YOUR INSTRUCTIONS →
State the number of lines that hold "bufAddr" in the records below, with no other words.

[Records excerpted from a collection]
/-- A lattice in cycle 1000 with a token of stamp 2 at link-in N, register 1 full, an ALU operand of stamp `a` and a MEM operand; stamps 1, 2
and 3 in the log, the settled ones as given. -/
def lat (a : BitVec 32) (settled : List (BitVec 32)) (sill : List SillEntry) : Lattice :=
  let c : LCell := ⟨0, moves, [(1, ⟨40, 2⟩), (9, ⟨7, 2⟩), (0x30, ⟨5, a⟩), (0x36, ⟨8, 2⟩)], [], []⟩
  { Lattice.reset with
    graphs := [(0, { graphOf [] with base0 := 0x40000800 })]
    cells := [(0, c)], start := [(0, c)], cycle := 1000, settled := settled, sill := sill, nextSill := 50
    log := [⟨1, 9, 0, 3, 0, true⟩, ⟨2, 40, 0, 0, 0, true⟩, ⟨3, 41, 0, 1, 0, true⟩] }

/-- The package whose lattice it is. -/
def grid (l : Lattice) : State := (world ge mapped).setLattice 5 l

/-- The cell after a word has fired. -/
def fired (l : Lattice) (i : Nat) : Lattice := ((nxt (execMoveFire 5 0 i (grid l))).die 5).lattice

/-- The stamps a lattice knows of, at the start of its cycle. -/
def abouts (l : Lattice) : List (BitVec 32) := l.log.map (·.stamp) ++ l.start.flatMap fun q => q.2.ports.map (·.2.stamp) ++ q.2.ops.map (·.stamp)

/-- The moves of LatticeEvents: each clause's word in the cell, at the ends of its ranges, its stamps joined and not. -/
theorem witness_LatticeEvents_moves :
    let l := lat 1 [1] []
    let c := cellOf l.start 0
    let s := grid l
    s.latticeRuns 5 = true ∧ (abouts l).all (fun y => !earlier y 2 || [1].contains y) = true ∧ (abouts l).any (fun y => earlier y 2) = true ∧ latest 2 [1] = 2 ∧
    (s.lattice 5).cycle = 1000 ∧ cellOf l.cells 0 = c ∧ (c.ports.map (·.1)).Nodup ∧ c.port 2 = none ∧ c.port 1 = some ⟨40, 2⟩ ∧ l.fired = [] ∧ c.kept = [] ∧ c.ops = [] ∧
    moves.map (fun w => (moveOf w).dst) = [8, 8, 15, 9, 2, 1, 17, 17, 17, 23] ∧ moves.map (fun w => (moveOf w).src) = [2, 1, 1, 1, 1, 1, 1, 1, 1, 1] ∧
    (moves.map (fun w => (moveOf w).lit) == [0, 0, 0, 0, 0, 0, 0xFF10, 0xFF15, 1, 7]) = true ∧
    (moves.all fun w => (moveOf w).gmode == 0) = true ∧ c.port 8 = none ∧ c.port 15 = none ∧ c.port 9 ≠ none ∧ linkTo 0 2 = some 1 ∧ (cellOf l.start 1).port (opposite 2) = none ∧
    linkTo 0 1 = none ∧ l.sill.length < 256 ∧ (∀ x ∈ l.log, x.squashes < 255) ∧ c.port 0x10 = none ∧ c.port (latchKey 0x10) = some ⟨5, 1⟩ ∧
    c.port (latchKey 0x16) = some ⟨8, 2⟩ ∧ (l.graphs.find 0).map (fun g => g.base0 + zext80 8) = some 0x40000808 ∧
    (match s.latticePa 5 rWrite 0x40000808 8 with | .ok p => p | .error _ => 0) = paOf 6 0x10000000808 := by decide +kernel

/-- R285-R287, R291, R292, R297: what each word does with the token 40 of stamp 2. -/
theorem test_moves :
    let l := lat 1 [1] []
    let port (i k p : Nat) : Option Token := (cellOf (fired l i).cells k).port p
    fired l 0 = l ∧ port 1 0 8 = some ⟨40, 2⟩ ∧ port 1 0 1 = none ∧ port 2 0 15 = some ⟨40, 2⟩ ∧ fired l 3 = l ∧ port 4 1 4 = some ⟨40, 2⟩ ∧ port 4 0 1 = some ⟨40, 2⟩ ∧
    port 5 0 1 = none ∧ (fired l 5).sill.map (fun x => (x.stamp, x.what)) = [(2, .edge 0 0 40)] ∧
    ((cellOf (fired l 6).cells 0).ops.map fun o => (o.results, o.ready)) = [([(16, 39)], 1001)] ∧
    ((cellOf (fired l 7).cells 0).ops.map fun o => o.results) = [[(16, 40)]] ∧
    ((cellOf (fired l 8).cells 0).ops.map fun o => (o.stamp, o.results)) = [(2, [(16, 0xFFFFFFFFFFFFFFDD)])] ∧ port 8 0 0x30 = none ∧
    fired (lat 1 [] []) 8 = lat 1 [] [] := by decide +kernel

/-- A performed load of stamp 3 that overlaps 0x808, an open one of stamp 2, stores of stamps 1 and 2. -/
def loadAt (stamp : BitVec 32) (off : Nat) (done : Bool) : SillEntry :=
  ⟨40 + stamp.toNat, stamp, 3, 0, .load (BitVec.ofNat 80 (0x40000000 + off)) (paOf 6 (0x10000000000 + off)) 8 false done, none, 0⟩
def storeAt (stamp : BitVec 32) (off : Nat) : SillEntry :=
  ⟨20 + stamp.toNat, stamp, 4, 0, .store (BitVec.ofNat 80 (0x40000000 + off)) (paOf 6 (0x10000000000 + off)) [1, 2, 3, 4, 5, 6, 7, 0x80], none, 5⟩

/-- R299, R300: a store of stamp 2 squashes stamp 3, whose load has read a byte of it, and not one that has read beside it. -/
theorem test_store_squashes :
    let l := fired (lat 2 [1] [loadAt 3 0x808 true]) 9
    let m := fired (lat 2 [1] [loadAt 3 0x810 true]) 9
    l.sill.map (fun x => (x.stamp, x.what)) = [(2, .store 0x40000808 (paOf 6 0x10000000808) [40, 0, 0, 0, 0, 0, 0, 0])] ∧
    l.log.map (fun x => (x.stamp, x.entered, x.squashes)) = [(1, true, 0), (2, true, 0), (3, false, 1)] ∧ l.squash = 1 ∧ m.squash = 0 ∧ m.sill.length = 2 := by
  decide +kernel

/-- A lattice whose cell 3 has a load of stamp 2 open. -/
def loading (sill : List SillEntry) : State :=
  let l := lat 2 [1] (loadAt 2 0x808 false :: sill)
  let c : LCell := ⟨0, [], [], [], [⟨0x17, 2, [], 0, some 42⟩]⟩
  { grid { l with cells := l.cells.put 3 c, start := l.start.put 3 c } with ptick := 10, mem := writeBytes [] (paOf 6 0x10000000808) [9, 1] }

/-- The sill and the log of LatticeEvents: an open load of no other's, its own's and an earlier stamp's store; a settled stamp at the head with
one store and one edge output, and one not settled; a stamp to enter again. -/
theorem witness_LatticeEvents_sill :
    let x := loadAt 2 0x808 false
    let s := loading []
    let l := s.lattice 5
    let c := lat 1 [1] [storeAt 1 0x808, { storeAt 1 0 with id := 30, what := .edge 3 31 6 }]
    let z := { lat 1 [1] [] with log := [⟨3, 41, 0, 1, 1, false⟩] }
    l.loadOf 3 = some x ∧ x.due ≤ s.ptick ∧ (∀ q ∈ l.log, q.edge ≠ 4) ∧ s.admits (s.latticeEngine 5) false x.due [(paOf 6 0x10000000808, 8)] = true ∧ s.latticeRuns 5 = true ∧ (grid c).latticeRuns 5 = true ∧
    ([storeAt 1 0x808, storeAt 2 0x808].all fun q => q.due != l.cycle) = true ∧ (c.sill.all fun q => !earlier q.stamp 1) = true ∧ (c.log.all fun q => !earlier q.stamp 1) = true ∧
    (abouts c).all (fun y => !earlier y 1) = true ∧ (grid c).latticeShadowed 5 [(paOf 6 0x10000000808, 8)] = false ∧
    (cellOf l.cells 3).ops.map (·.sill) = [some 42] ∧ (∀ q ∈ l.log, q.squashes < 256) ∧ s.poisoned (paOf 6 0x10000000808) 8 = false ∧ s.latticeEngine 5 = ge ∧
    ((loading [storeAt 2 0x808]).lattice 5).sill.filter (fun q => q.isStore && decide (q.due < 1000) && q.meets (paOf 6 0x10000000808) 8) = [storeAt 2 0x808] ∧
    ((loading [storeAt 1 0x808]).lattice 5).sill.filter (fun q => q.isStore && decide (q.due < 1000) && q.meets (paOf 6 0x10000000808) 8) = [storeAt 1 0x808] ∧
    earlier 1 2 = true ∧ c.commit = none ∧ (1 : BitVec 32) ∈ c.settled ∧ c.freeAt ≤ c.cycle ∧ c.sill.length ≤ 4 ∧ (c.sill.map (·.id)).Nodup ∧
    (grid c).admits ge false (grid c).ptick [(paOf 6 0x10000000808, 8)] = true ∧ (grid c).frozen 1 1 (paOf 6 0x10000000808) = false ∧ (∀ e : Fin 4, (c.edges[e]).length = 0) ∧
    (1024, 3) ∉ z.fired ∧ (cellOf z.start (edgeCell 0 1)).port 1 = none := by decide +kernel

/-- R299, R300, R302: the load reads memory, its own stamp's store, or waits; the head commits; a squashed stamp enters again. -/
theorem test_sill :
    let perform (sill : List SillEntry) : List (List (Nat × Word)) :=
      (cellOf ((nxt (exec (.memLoadPerform 5 3) (loading sill))).die 5).lattice.cells 3).ops.map (·.results)
    let c := lat 1 [1] [storeAt 1 0x808, { storeAt 1 0 with id := 30, what := .edge 3 31 6 }]
    let t := nxt (exec (.stampCommit 5) (grid c))
    let z := { lat 1 [1] [] with log := [⟨3, 41, 0, 1, 1, false⟩] }
    let u := ((nxt (exec (.squashReentry 5 3) (grid z))).die 5).lattice
    perform [] = [[(0x16, 0x0109)]] ∧ perform [storeAt 2 0x808] = [[(0x16, 0x8007060504030201)]] ∧ perform [storeAt 1 0x808] = [[]] ∧
    t.bytes (paOf 6 0x10000000808) 8 = [1, 2, 3, 4, 5, 6, 7, 0x80] ∧ (t.die 5).lattice.edges[(3 : Fin 4)] = [⟨6, 1, 31⟩] ∧
    (t.die 5).lattice.log.map (·.stamp) = [2, 3] ∧ (t.die 5).lattice.sill.length = 0 ∧
    nxt (exec (.stampCommit 5) (grid (lat 1 [] []))) = grid (lat 1 [] []) ∧ (cellOf u.cells 1).port 1 = some ⟨41, 3⟩ ∧ u.log.map (·.entered) = [true] := by
  decide +kernel

/-! ## Witnesses and tests: what lets an engine go on, and sections -/

/-- A matrix engine that waits since cycle 20, in tick 100 of the clock at reset, cycle 42. -/
def waiting (why : Block) : State := { world me { mapped with status := .blocked why 20 } with ptick := 100 }

/-- Slots whose MIX bytes say failed. -/
def failed (slots : List Nat) (s : State) : State := { s with mix := s.mix.mapIdx fun i b => if slots.contains i then 0x10 else b }

/-- WaitsEnd: for each kind of wait, a state in which it ends and one in which it does not. -/
theorem witness_WaitsEnd :
    let win (f : BitVec 64) (s : State) : State := s.setDie 0 { s.die 0 with windows := AMap.put [] 3 { Window.reset with full := f, takePos := 1 } }
    let bar (b : Byte) (s : State) : State := { s with mem := writeBytes [] (paOf 6 (0x10000000000 + 10)) [b] }
    let up (i : Instr) (s : State) : Status × Nat := ((nxt (exec i s)).eng me |>.status, ((nxt (exec i s)).eng me).nextIssue)
    let t := waiting (.tile 5 false)
    let k := waiting (.takeEnds 3 21)
    let u := (nxt (exec (.takeRetire me) (win 2 k))).die 0 |>.window 3
    up (.tileWaitResume me) t = (.running, 43) ∧ nxt (exec (.tileWaitResume me) (waiting (.tile 5 true))) = waiting (.tile 5 true) ∧
    up (.takeRetire me) (win 2 (waiting (.take 3))) = (.running, 42) ∧ (up (.takeRetire me) (win 1 (waiting (.take 3)))).1 = .blocked (.take 3) 20 ∧
    (k.dom 0).tickOf 21 ≤ k.ptick ∧ (k.dom 0).cycleOf 100 = 42 ∧ up (.takeRetire me) (win 2 k) = (.running, 42) ∧ u.full = 0 ∧
    ((nxt (exec (.takeRetire me) (win 2 k))).eng me).consumed = true ∧ (up (.takeRetire me) { k with ptick := 49 }).1 = .blocked (.takeEnds 3 21) 20 ∧
    k.poisoned (paOf 6 0x10000000000) 32 = false ∧ k.slotGone 6 = false ∧ k.dieUp 6 = true ∧ (failed [6] k).slotGone (paSlot (paOf 6 0x10000000000)) = true ∧
    (nxt (exec (.waitReread me) (failed [6] (waiting (.wait (some (paOf 6 0x10000000000)) 0x40000000 0 0 4))))).faults.map (·.cause) = [0x0103] ∧ up (.barWaitReread me) (bar 1 (waiting (.barrier (some (paOf 6 0x10000000000)) 0x40000000 3 4))) = (.running, 42) ∧
    (up (.barWaitReread me) (bar 2 (waiting (.barrier (some (paOf 6 0x10000000000)) 0x40000000 3 4)))).1 = .blocked (.barrier (some (paOf 6 0x10000000000)) 0x40000000 3 4) 20 ∧
    up (.xwaitRetire me) (waiting (.xwait ce 1 0)) = (.running, 42) ∧ (up (.xwaitRetire me) (waiting (.xwait ce 1 1))).1 = .blocked (.xwait ce 1 1) 20 ∧
    up (.channelSlotResume me) (waiting (.channel 3)) = (.running, 42) ∧
    (let f := waiting (.channel 3)
     let g := f.setEng me { f.eng me with chans := (f.eng me).chans.set 3 { (f.eng me).chans[3] with chain := .waitOwn 64 } }
     (up (.channelSlotResume me) g).1 = .blocked (.channel 3) 20) := by decide +kernel

/-- An engine at the end of section 1, where two words stand, its partner 0 the next engine of its cluster, with its own SRET `r`. -/
def atHeader (w0 w1 : Word32) (r : BitVec 14) : State :=
  let e : Engine := { mapped with codeVa := localVa 0x20000, pc := 100, secpart := 0x8001 }
  let s := (world me e).setEng ⟨0, 0, 1⟩ { Engine.reset with sret := r }
  { s with ptick := 100, launches := [launched], mem := writeBytes [] 0x20190 (codeBytes [w0, w1]) }

/-- The header of a section of 40 words and its number. -/
def header (num : Nat) : Word32 := BitVec.ofNat 32 (40 * 2 ^ 16 + num * 4 + 3)
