-- ==== Sys2Proof/Certificates/Slice0/Obligations.lean ====
section
/-! DEFINITION. The statements about the model, for the provers. Each docstring names the rule of spec/ it formalises. -/

open Sys2Proof Sys2Proof.Machine

/-! ### Encoding (spec/30_encoding.md) -/

/-- The decoder reads back every well-formed command from its word, every operand included (R91, R98). -/
def Obligations.DecodeOfEncodeIsTheCommand : Prop :=
  ∀ i : Instr, i.wf = true → decode (encode i) = .cmd i

/-- A word that decodes is the encoding of its command, which is well formed: each legal word has one meaning
(R94, R95, R98). -/
def Obligations.EncodeOfDecodeIsTheWord : Prop :=
  ∀ (w : Word) (i : Instr), decode w = .cmd i → i.wf = true ∧ encode i = w

/-- R93: a word is the command of a row exactly when it matches the row's mask and match (for QR, R94 too); no word matches
two rows; an opcode outside the table is illegal. -/
def Obligations.DecodeFollowsTheOpcodeTable : Prop :=
  ∀ w : Word,
    ((∃ a b n, decode w = .cmd (.rotl a b n)) ↔ w &&& 0xFF00FF00 = 0x01000000) ∧
    ((∃ a b c d, decode w = .cmd (.qr a b c d)) ↔
      w &&& 0xFF0000FF = 0x02000000 ∧
        [w.toNat / 2 ^ 20 % 16, w.toNat / 2 ^ 16 % 16, w.toNat / 2 ^ 12 % 16, w.toNat / 2 ^ 8 % 16].Nodup) ∧
    (decode w = .cmd .init ↔ w &&& 0xFFFFFFFF = 0x10000000) ∧
    (decode w = .cmd .copy ↔ w &&& 0xFFFFFFFF = 0x11000000) ∧
    (decode w = .cmd .permute ↔ w &&& 0xFFFFFFFF = 0x12000000) ∧
    (decode w = .cmd .final ↔ w &&& 0xFFFFFFFF = 0x13000000) ∧
    (decode w = .cmd .block ↔ w &&& 0xFFFFFFFF = 0x14000000) ∧
    (decode w = .cmd .cipher ↔ w &&& 0xFFFFFFFF = 0x20000000) ∧
    (decode w = .cmd .wipe ↔ w &&& 0xFFFFFFFF = 0x30000000) ∧
    ((w.toNat / 2 ^ 24 ∉ [0x01, 0x02, 0x10, 0x11, 0x12, 0x13, 0x14, 0x20, 0x30]) →
      ∃ why, decode w = .illegal why) ∧
    [w &&& 0xFF00FF00 = 0x01000000, w &&& 0xFF0000FF = 0x02000000, w = 0x10000000, w = 0x11000000, w = 0x12000000,
      w = 0x13000000, w = 0x14000000, w = 0x20000000, w = 0x30000000].Pairwise fun p q => ¬(p ∧ q)

/-- The operands of ROTL and QR are the bits that R90 and R92 name: a = w[23:20], b = w[19:16], c = w[15:12],
d = w[11:8], imm8 = w[7:0], all unsigned. -/
def Obligations.OperandsAreTheNamedBits : Prop :=
  ∀ w : Word,
    (∀ a b n, decode w = .cmd (.rotl a b n) →
      a.val = w.toNat / 2 ^ 20 % 16 ∧ b.val = w.toNat / 2 ^ 16 % 16 ∧ n.toNat = w.toNat % 256) ∧
    (∀ a b c d, decode w = .cmd (.qr a b c d) →
      a.val = w.toNat / 2 ^ 20 % 16 ∧ b.val = w.toNat / 2 ^ 16 % 16 ∧ c.val = w.toNat / 2 ^ 12 % 16 ∧
        d.val = w.toNat / 2 ^ 8 % 16)

/-- Sanity: words of 95_test_vectors.md V83 and R100, one of each family, decode to the command they stand for. -/
def Obligations.SampleWordsDecode : Prop :=
  decode 0x01100007 = .cmd (.rotl 1 0 7) ∧ decode 0x02012300 = .cmd (.qr 0 1 2 3) ∧
  decode 0x02349E00 = .cmd (.qr 3 4 9 14) ∧ decode 0x10000000 = .cmd .init ∧ decode 0x11000000 = .cmd .copy ∧
  decode 0x12000000 = .cmd .permute ∧ decode 0x13000000 = .cmd .final ∧ decode 0x14000000 = .cmd .block ∧
  decode 0x20000000 = .cmd .cipher ∧ decode 0x30000000 = .cmd .wipe

/-! ### Steps, command issue and the host's actions (spec/46_system.md, spec/20_memory.md) -/

/-- R234: a step whose host action writes a word to CMD runs exec of the decoded command (a fault of that command records
the word), raises E_CMD on an illegal word, and does nothing at all while the block is faulted. What the step adds around
exec is that the action leaves the host's list, the model's own bookkeeping (log 1). -/
def Obligations.StepRunsTheDecodedCommand : Prop :=
  ∀ (s : State) (w : Word) (rest : List HostAction), s.host = .write 0 w :: rest →
    (s.block.fault = false → ∀ i, decode w = .cmd i →
      step s = exec i { s with host := rest } ∧
      ∀ t, step s = .next t → t.block.fault = true → t.block.fcmd = w) ∧
    (s.block.fault = false → ∀ why, decode w = .illegal why →
      step s = .next { s with host := rest, block := { s.block with fault := true, cause := 4, fcmd := w } }) ∧
    (s.block.fault = true → step s = .next { s with host := rest })

/-- R96: a word that matches no row of R93, or matches the QR row with two equal indices (R94), raises E_CMD when it is
issued and changes nothing else; the all-zero and the all-ones word are such words. That the issued action leaves the
host's list is the model's own bookkeeping (log 1). -/
def Obligations.WordsWithoutCommandRaiseECmd : Prop :=
  (∀ (s : State) (w : Word) (rest : List HostAction), s.host = .write 0 w :: rest → s.block.fault = false →
    w &&& 0xFF00FF00 ≠ 0x01000000 →
    (w &&& 0xFF0000FF = 0x02000000 →
      ¬[w.toNat / 2 ^ 20 % 16, w.toNat / 2 ^ 16 % 16, w.toNat / 2 ^ 12 % 16, w.toNat / 2 ^ 8 % 16].Nodup) →
    w ∉ [(0x10000000 : Word), 0x11000000, 0x12000000, 0x13000000, 0x14000000, 0x20000000, 0x30000000] →
    step s = .next { s with host := rest, block := { s.block with fault := true, cause := 4, fcmd := w } }) ∧
  (∀ (s : State) (w : Word) (rest : List HostAction), s.host = .write 0 w :: rest → s.block.fault = false →
    w = 0x00000000 ∨ w = 0xFFFFFFFF →
    step s = .next { s with host := rest, block := { s.block with fault := true, cause := 4, fcmd := w } })

/-- R249: while FAULT = 1 every host write to every offset changes nothing, every host read returns the value held, and
whatever the host does short of a reset leaves the block as it is. -/
def Obligations.FaultedBlockIsFrozen : Prop :=
  ∀ (s : State) (act : HostAction) (rest : List HostAction), s.host = act :: rest → s.block.fault = true →
    (∀ k v, act = .write k v → step s = .next { s with host := rest }) ∧
    (∀ k, act = .read k →
      step s = .next { s with host := rest, reads := s.reads ++ [hostRead k s.block] }) ∧
    (act ≠ .reset → ∀ t, step s = .next t → t.block = s.block)

/-- R250: no command and no register write clears STATUS.FAULT, only reset does; and CAUSE and FCMD keep describing the
first fault. -/
def Obligations.OnlyResetClearsFault : Prop :=
  ∀ s t : State, s.block.fault = true → step s = .next t →
    (t.block.fault = false → ∃ rest, s.host = .reset :: rest) ∧
    (t.block.fault = true → t.block.cause = s.block.cause ∧ t.block.fcmd = s.block.fcmd)

/-- R41: after the reset action, from any state, every item of the block is zero and buffer memory is not touched. -/
def Obligations.ResetActionZeroesTheBlock : Prop :=
  ∀ (s : State) (rest : List HostAction), s.host = .reset :: rest →
    ∃ t, step s = .next t ∧ (∀ i : WIndex, t.block.x[i] = 0 ∧ t.block.w[i] = 0) ∧
      (∀ j : Fin 32, t.block.key[j] = 0) ∧ (∀ j : Fin 12, t.block.nonce[j] = 0) ∧
      t.block.keyLen = 0 ∧ t.block.rounds = 0 ∧ t.block.ctr = 0 ∧ t.block.bufAddr = 0 ∧ t.block.bufLen = 0 ∧
      t.block.fault = false ∧ t.block.cause = 0 ∧ hostRead 1 t.block = 0 ∧ t.block.fcmd = 0 ∧
      t.block.cctr = 0 ∧ t.block.nblk = 0 ∧
      t.mem = s.mem ∧ t.map = s.map ∧ t.host = rest ∧ t.reads = s.reads

/-- R271: right after reset the block is not faulted; INIT, BLOCK and CIPHER fault with E_KEYLEN and PERMUTE with E_ROUNDS;
ROTL with a legal amount, QR, COPY, FINAL and WIPE run and leave the zeros zero. -/
def Obligations.CommandsRightAfterReset : Prop :=
  State.reset.block.fault = false ∧
  (∀ i, i = Instr.init ∨ i = Instr.block ∨ i = Instr.cipher →
    exec i State.reset = .next (State.reset.raise .eKeyLen (encode i))) ∧
  exec .permute State.reset = .next (State.reset.raise .eRounds 0x12000000) ∧
  (∀ a b n, 1 ≤ n.toNat → n.toNat ≤ 31 → exec (.rotl a b n) State.reset = .next State.reset) ∧
  (∀ a b c d, distinctIndices a b c d = true → exec (.qr a b c d) State.reset = .next State.reset) ∧
  (∀ i, i = Instr.copy ∨ i = Instr.final ∨ i = Instr.wipe → exec i State.reset = .next State.reset)

/-- R232: what a host read of each offset returns; a read changes nothing but what the host has been given. -/
def Obligations.HostReadFollowsTheRegisterMap : Prop :=
  (∀ b : Block,
    hostRead 0 b = 0 ∧ (hostRead 1 b).toNat = b.cause.toNat * 256 + b.fault.toNat ∧ hostRead 2 b = b.fcmd ∧
    hostRead 3 b = b.keyLen ∧ hostRead 4 b = b.rounds ∧ hostRead 5 b = b.ctr ∧ hostRead 6 b = b.bufAddr ∧
    hostRead 7 b = b.bufLen ∧ hostRead 8 b = b.cctr ∧ hostRead 9 b = b.nblk ∧
    (∀ (k : Fin 64) (j : Fin 8), k.val = 16 + j.val →
      hostRead k b = pack32le b.key[4 * j.val] b.key[4 * j.val + 1] b.key[4 * j.val + 2] b.key[4 * j.val + 3]) ∧
    (∀ (k : Fin 64) (j : Fin 3), k.val = 24 + j.val →
      hostRead k b =
        pack32le b.nonce[4 * j.val] b.nonce[4 * j.val + 1] b.nonce[4 * j.val + 2] b.nonce[4 * j.val + 3]) ∧
    (∀ (k : Fin 64) (i : WIndex), k.val = 32 + i.val → hostRead k b = b.x[i]) ∧
    (∀ (k : Fin 64) (i : WIndex), k.val = 48 + i.val → hostRead k b = b.w[i]) ∧
    (∀ k : Fin 64, (10 ≤ k.val ∧ k.val ≤ 15) ∨ (27 ≤ k.val ∧ k.val ≤ 31) → hostRead k b = 0)) ∧
  (∀ (s : State) (k : Fin 64) (rest : List HostAction), s.host = .read k :: rest →
    step s = .next { s with host := rest, reads := s.reads ++ [hostRead k s.block] })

RESULT →
2